# C&C Generäle + i7 980X = PC zu schlecht ???



## -FA- (24. Oktober 2010)

*C&C Generäle + i7 980X = PC zu schlecht ???*

ich hab da wieder ein richtig ausgefallendes, bzw. Luxusproblem.

Wollte gestern auf ner LAN C&C genräle + Stunde Null installieren, Installtion lief auch ok durch, aber als ich dann starten wollte, kommt da so ne meldung:

"A seroius error have been occured ... _Maybe your hardware is under the required limit_." Das was kursiv ist ist nicht wörtlich zitiert, hieß nur so ähnlich, aber der Anfang stimmt. Wisst ihr was ich da tun kann, es scheint so als C&C Generlas so seine problemchen mit GTX480 und hex-CPU hat.


----------



## Two-Face (24. Oktober 2010)

*AW: C&C Genräle + i7 980X = PC zu schelcht ???*

Das scheint mal wieder ein typisches Problem von "Hardware zu neu" zu sein.

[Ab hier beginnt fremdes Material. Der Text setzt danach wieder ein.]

/-- GROOM_JOB_START changes nothing while a job runs or none is requested; a request of a yard in reset or of a KIND
outside 1 to 3 is dropped; one whose bytes are not confirmed waits, and each waits in the safe state; else its job is
the running one, shown in GRM_STATUS, and takes its first step (the shared operation groomBegin). GROOM_JOB_END before
the job is over, or in the safe state, changes nothing; one that ends with no write-back, no done object and no instance
frees the unit and is counted. EPOCH_COPY_COMPLETE outside the safe state, with every write of the instance acknowledged,
writes the staged bytes and completes the command; before that it changes nothing. VEH_TILE_COMPLETE of the oldest full
tile sends its doorbell message and advances SEQ. A hitch answer to no request, and a credit beyond 64 or 256, latch
HITCH_PROTO; a beat that is not the last is kept; the last beat hands the read's bytes over; a write answer in time makes
the bytes visible to the host and ends the request; an answer of an earlier generation is dropped as stale, and latches
the bound as well when it is past it (the shared operations staleResponse and lateResponse). A request past the bound
latches HITCH_BOUND once. A far write stores its bytes in the depot; a far read's bytes go back on its link. Patrol scrub
counts what it corrects. Rests on R145, R149, R162, R170, R320, R323, R334, R342, R344, R347,
R351, 06_groom_update_unit.md, Table 6.1. -/
def Obligations.GroomHitchAndDepotServeTheirRequests : Prop :=
  ∀ (s : State) (r : GroomReq) (rest : List GroomReq) (j : GroomJob) (u : TeamSlot) (i : Inst) (tile : BitVec 16) (tiles : List Nat) (port : Fin 16)
      (tag : BitVec 16) (yg : BitVec 6) (err : BitVec 2) (last : Bool) (data : BitVec 2048) (h : HitchReq) (d : DepotReq) (ch : Fin 16)
      (ue : BitVec 128) (a : BitVec 29) (ur : TagRef) (fl : Nat) (fc : Carriage), s.coreOn = true →
    let j0 : GroomJob := { req := r, id := s.groom.jobs + 1, inst := match s.insts.find? fun i => i.team == r.team && i.st == .running && i.n % 2 == r.rec_ % 2 with
      | some i => i.n
      | none => s.jobRec r 4 4 }
    let s1 : State := { s with groom := { s.groom with queue := rest, job := some j0, jobs := s.groom.jobs + 1 } }
    let ended := s.insts.find? fun i => i.team == u.val && i.st == .ended && i.decision == 1
    let still : Prop := ∀ i ∈ s.insts, i.op ≠ 0x48 ∧ i.op ≠ 0x49
    let dreq := s.hitch.dreqs.find? fun r => r.ch == ch.val
    let stop : Prop := s.rf .YRD_STATE_STATE r.y = 1 ∨ s.rf .YRD_STATE_STATE r.y = 3 ∨ r.kind = 0 ∨ 3 < r.kind
    let status : List (Fld × Nat) := [(.GRM_STATUS_BUSY, 0), (.GRM_STATUS_KIND, 0), (.GRM_STATUS_YARD, 0), (.GRM_STATUS_TEAM, 0)]
    let creds := sget (fun _ => 0) s.hitch.cred port
    let beats := sget (fun _ => 0) s.hitch.beats port
    let fits := s.hitch.reqs.find? fun r => r.port == port.val && r.tag == tag.toNat
    let proto (c : Instr) : Prop := exec c s = .next (s.keep (s.fault 7))
    let gone (r : HitchReq) := s.hitch.reqs.filter fun x => !(x.port == r.port && x.tag == r.tag)
    let h1 : HitchReq := { h with beats := h.beats + 1, data := h.data ++ leBytes 256 data.toNat }
    let scrubs : Prop := s.rf .DEP_SCRUB_EN ≠ 0 ∧ 64 * a.toNat < s.depotSize
    (s.groom.job.isSome = true ∨ s.groom.queue = [] → Does .groomJobStart s (Frame [] [] s))
    ∧ (s.groom.job = none → s.groom.queue = r :: rest → stop → Does .groomJobStart s fun t => t.groom = { s.groom with queue := rest } ∧ Frame [.groom] [] s t)
    ∧ (s.groom.job = none → s.groom.queue = r :: rest → ¬ stop → s.safe = true ∨ s.jobConfirmed r = false → Does .groomJobStart s (Frame [] [] s))
    ∧ (s.groom.job = none → s.groom.queue = r :: rest → ¬ stop → s.safe = false → s.jobConfirmed r = true → exec .groomJobStart s = .next (s.keep
        (((s1.setfs [(.GRM_STATUS_BUSY, 0, 1), (.GRM_STATUS_KIND, 0, r.kind), (.GRM_STATUS_YARD, 0, r.y), (.GRM_STATUS_TEAM, 0, r.team),
          (.GRM_STATUS_CUT, 0, 0)]).trace 4 (r.team + 256 * r.kind + 65536 * r.y)).groomBegin j0)))
    ∧ (s.groom.job = none → Does .groomJobEnd s (Frame [] [] s))
    ∧ (s.groom.job = some j → j.over = false ∨ s.safe = true → Does .groomJobEnd s (Frame [] [] s))
    ∧ (s.groom.job = some j → j.over = true → s.safe = false → exec .groomJobEnd s = .next (s.keep (s.groomEnd.afterJob j.req)))
    ∧ (s.groom.job = some j → j.over = true → s.safe = false → s.backWrites j = [] → s.rf .GRM_START_VALID j.req.y = 0 →
      s.running j.req.team = none → Does .groomJobEnd s fun t =>
        t.groom = { s.groom with job := none } ∧ (∀ f ∈ status, t.rf f.1 f.2 = 0) ∧ t.fresh = s.fresh + 1
        ∧ t.rf .GRM_COUNTS_JOBS = (s.rf .GRM_COUNTS_JOBS + 1) % 2 ^ fwidth .GRM_COUNTS_JOBS ∧ Frame [.groom, .fresh] (status ++ [(.GRM_COUNTS_JOBS, 0)]) s t)
    ∧ (ended = none → Does (.epochCopyComplete u) s (Frame [] [] s))
    ∧ (ended = some i → s.safe = true ∨ s.unacked (some (i.team, i.n)) = true → Does (.epochCopyComplete u) s (Frame [] [] s))
    ∧ (ended = some i → s.safe = false → s.unacked (some (i.team, i.n)) = false → exec (.epochCopyComplete u) s = .next (s.keep
        (((i.staged.foldl (fun (s : State) w => s.wrPieces (pieces (s.bufFrags i.entry 44) w.dst w.len) (rdBytes s.depot w.stage w.len)) s).finishInst
          i i.outcome).dropInst i)))
    ∧ (s.hitch.vehDone = tile.toNat :: tiles → s.aon.irqOut < 32 → Does (.vehTileComplete tile) s fun t =>
        t.outbox = s.outbox ++ [.irq (s.rf .HCH_VEH_DB_ADDR * 4) (tile.toNat * 65536 + s.rf .HCH_VEH_SEQ_SEQ % 65536)]
        ∧ t.hitch = { s.hitch with vehDone := tiles } ∧ t.aon = { s.aon with irqOut := s.aon.irqOut + 1 }
        ∧ t.rf .HCH_VEH_SEQ_SEQ = (s.rf .HCH_VEH_SEQ_SEQ + 1) % 2 ^ fwidth .HCH_VEH_SEQ_SEQ ∧ Frame [.hitch, .outbox, .aon] [(.HCH_VEH_SEQ_SEQ, 0)] s t)
    ∧ (s.hitch.vehDone.head? ≠ some tile.toNat → Does (.vehTileComplete tile) s (Frame [] [] s))
    ∧ (s.reqOf port tag.toNat false = none → proto (.hitchReadResponse port tag yg last err data))
    ∧ (s.reqOf port tag.toNat true = none → proto (.hitchWriteResponse port tag yg err))
    ∧ (s.reqOf port tag.toNat false = some h → s.ygStale h yg.toNat = false → h.beats + 1 < beatCount h.len →
        Does (.hitchReadResponse port tag yg false 0 data) s fun t =>
          t.hitch = { s.hitch with reqs := updWhere (fun x => x.port == h.port && x.tag == h.tag) (fun _ => h1) s.hitch.reqs }
          ∧ Frame [.hitch, .posts, .yards, .groom] [] s t)
    ∧ (s.reqOf port tag.toNat false = some h → s.ygStale h yg.toNat = false → h.beats + 1 = beatCount h.len →
        exec (.hitchReadResponse port tag yg true 0 data) s = .next (s.keep (((s.updReq h fun _ => h1).lateResponse h).readDone h1)))
    ∧ (s.reqOf port tag.toNat false = some h → s.ygStale h yg.toNat = true →
        exec (.hitchReadResponse port tag yg last err data) s =
          .next (s.keep (if last then ((s.dropReq h).staleResponse h).lateResponse h else s.staleResponse h)))
    ∧ (s.reqOf port tag.toNat true = some h → s.ygStale h yg.toNat = true →
        exec (.hitchWriteResponse port tag yg err) s =
          .next (s.keep (((if err = 0 then (s.dropReq h).wrHitch h.addr h.data else s.dropReq h).staleResponse h).lateResponse h)))
    ∧ (s.reqOf port tag.toNat true = some h → s.ygStale h yg.toNat = false → s.pastBound h = false → s.vehAt h.addr = none → h.yg < 64 →
      h.use = .tag ur → (s.post ur.post).tags = [] →
        Does (.hitchWriteResponse port tag yg 0) s fun t => Stored s.host t.host h.addr h.data ∧ t.hitch = { s.hitch with reqs := gone h }
          ∧ (∀ p, t.post p = s.post p) ∧ Frame [.host, .hitch, .yards, .posts] [] s t)
    ∧ (256 ≤ beats → proto (.hitchCreditReturn port true)) ∧ (64 ≤ creds → proto (.hitchCreditReturn port false))
    ∧ (beats < 256 → (s.hitch.reqs.find? fun r => r.port == port.val && r.wr && decide (r.beats < beatCount r.len)) = none →
        Does (.hitchCreditReturn port true) s fun t => t.hitch = { s.hitch with beats := sset (fun _ => 0) s.hitch.beats port (beats + 1) } ∧ Frame [.hitch] [] s t)
    ∧ (creds < 64 → s.hitch.waitq = [] →
        Does (.hitchCreditReturn port false) s fun t => t.hitch = { s.hitch with cred := sset (fun _ => 0) s.hitch.cred port (creds + 1) } ∧ Frame [.hitch] [] s t)
    ∧ (fits = none → Does (.hitchBoundExpiry port tag) s (Frame [] [] s))
    ∧ (fits = some h → s.pastBound h = false ∨ h.late = true → Does (.hitchBoundExpiry port tag) s (Frame [] [] s))
    ∧ (fits = some h → s.pastBound h = true → h.late = false → exec (.hitchBoundExpiry port tag) s = .next (s.keep
        ((s.updReq h fun x => { x with late := true }).fault 27 (.yard (h.yg / 16)))))
    ∧ (dreq = none → still → Does (.depotAccessComplete ch ue) s (Frame [] [] s))
    ∧ (dreq = some d → d.wr = false → d.use = .farRead fl fc → d.addr + d.len ≤ s.depotSize → exec (.depotAccessComplete ch 0) s = .next (s.keep
        (({ s with hitch := { s.hitch with dreqs := s.hitch.dreqs.erase d } } : State).farAnswer fl fc (rdBytes s.depot d.addr d.len) false).movesDone))
    ∧ (dreq = some d → d.wr = true → d.use = .farWrite → d.addr + d.data.length ≤ s.depotSize → d.len = d.data.length → still →
        Does (.depotAccessComplete ch ue) s fun t => Stored s.depot t.depot d.addr d.data ∧ t.hitch = { s.hitch with dreqs := s.hitch.dreqs.erase d }
          ∧ Frame [.depot, .hitch] [] s t)
    ∧ (¬ scrubs → ∀ e, Does (.patrolScrubRead a e) s (Frame [] [] s))
    ∧ (scrubs → Does (.patrolScrubRead a .good) s (Frame [] [] s)
        ∧ exec (.patrolScrubRead a .corrected) s = .next (s.keep ((s.sat .DEP_ECC_CE 0).fault 24))
        ∧ exec (.patrolScrubRead a .chipkill) s = .next (s.keep ((s.sat .DEP_ECC_CHIPKILL 0).fault 24))
        ∧ exec (.patrolScrubRead a .uncorrectable) s = .next (s.keep (((s.sat .DEP_ECC_UE 0).setfs
            [(.DEP_UE_LAST_CHANNEL, 0, s.channelOf (64 * a.toNat)), (.DEP_UE_LAST_ADDR, 0, a.toNat)]).fault 5)))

Sieh' dich mal im Internet nach Patches um, die können das evtl. beheben.


----------



## Professor Frink (24. Oktober 2010)

*AW: C&C Genräle + i7 980X = PC zu schelcht ???*

Vllt kompatiblitätsmodus oder nen paar Cores im Bios deaktivieren ?


----------



## longtom (24. Oktober 2010)

*AW: C&C Genräle + i7 980X = PC zu schelcht ???*

Las mich raten Win7 oder Vista ?

Ersetz mal den eintrag in deiner Option.ini durch folgendes :

AntiAliasing = 4
BuildingOcclusion = yes
CampaignDifficulty = 2
DynamicLOD = yes
ExtraAnimations = yes
FirewallBehavior = 1
FirewallNeedToRefresh = FALSE
FirewallPortAllocationDelta = 0
GameSpyIPAddress = 192.168.0.195
Gamma = 50
HeatEffects = yes
IPAddress = 192.168.0.195
IdealStaticGameLOD = High
LanguageFilter = false
MaxParticleCount = 5000
MusicVolume = 0
Resolution = 1400 1050
Retaliation = yes
SFX3DVolume = 38
SFXVolume = 34
ScrollFactor = 100
SendDelay = no
ShowSoftWaterEdge = yes
ShowTrees = yes
StaticGameLOD = Custom
TextureReduction = 0
UseAlternateMouse = no
UseCloudMap = yes
UseDoubleClickAttackMove = yes
UseLightMap = yes
UseShadowDecals = yes
UseShadowVolumes = yes
VoiceVolume = 40


----------



## -FA- (24. Oktober 2010)

*AW: C&C Genräle + i7 980X = PC zu schelcht ???*

Wo ist die option.ini? Im Spieleordner? ich find die nicht


----------



## longtom (24. Oktober 2010)

*AW: C&C Genräle + i7 980X = PC zu schelcht ???*

Systemsteuerung /Ordneroptionen /Ansicht/Versteckte Ordner und Dateien anzeigen auf alle stellen / dann auf Platte C: / Benutzer (dein Name oder was auch immer ) /Dokumente / Generäle Stunde Null 

Wenn da keine drinn is mußt du mit dem Editor eine erstellen mit den Daten die ich geschrieben habe ,und als Option.ini in in den Ordner speichern dann sollte es laufen .


----------



## -FA- (24. Oktober 2010)

*AW: C&C Genräle + i7 980X = PC zu schelcht ???*

hab die datei angelegt, gleicher fehler.


----------



## longtom (24. Oktober 2010)

*AW: C&C Genräle + i7 980X = PC zu schelcht ???*

Hast den Patch 1.4 drauf , und als Administrator Installiert ?


----------



## -FA- (4. November 2010)

*AW: C&C Genräle + i7 980X = PC zu schelcht ???*

Ok, will ich den Patch installieren bekomm ich den fehler:

"Missing or Invalid Registry"

das muss ich mit OK bestätigen dann soll ich irgend ne datei suchen.
Was für eine braucht er da?

Wenn ich irgenedeine wählkommt der fehler "Old File exist", und der Patchvorgang bricht ab.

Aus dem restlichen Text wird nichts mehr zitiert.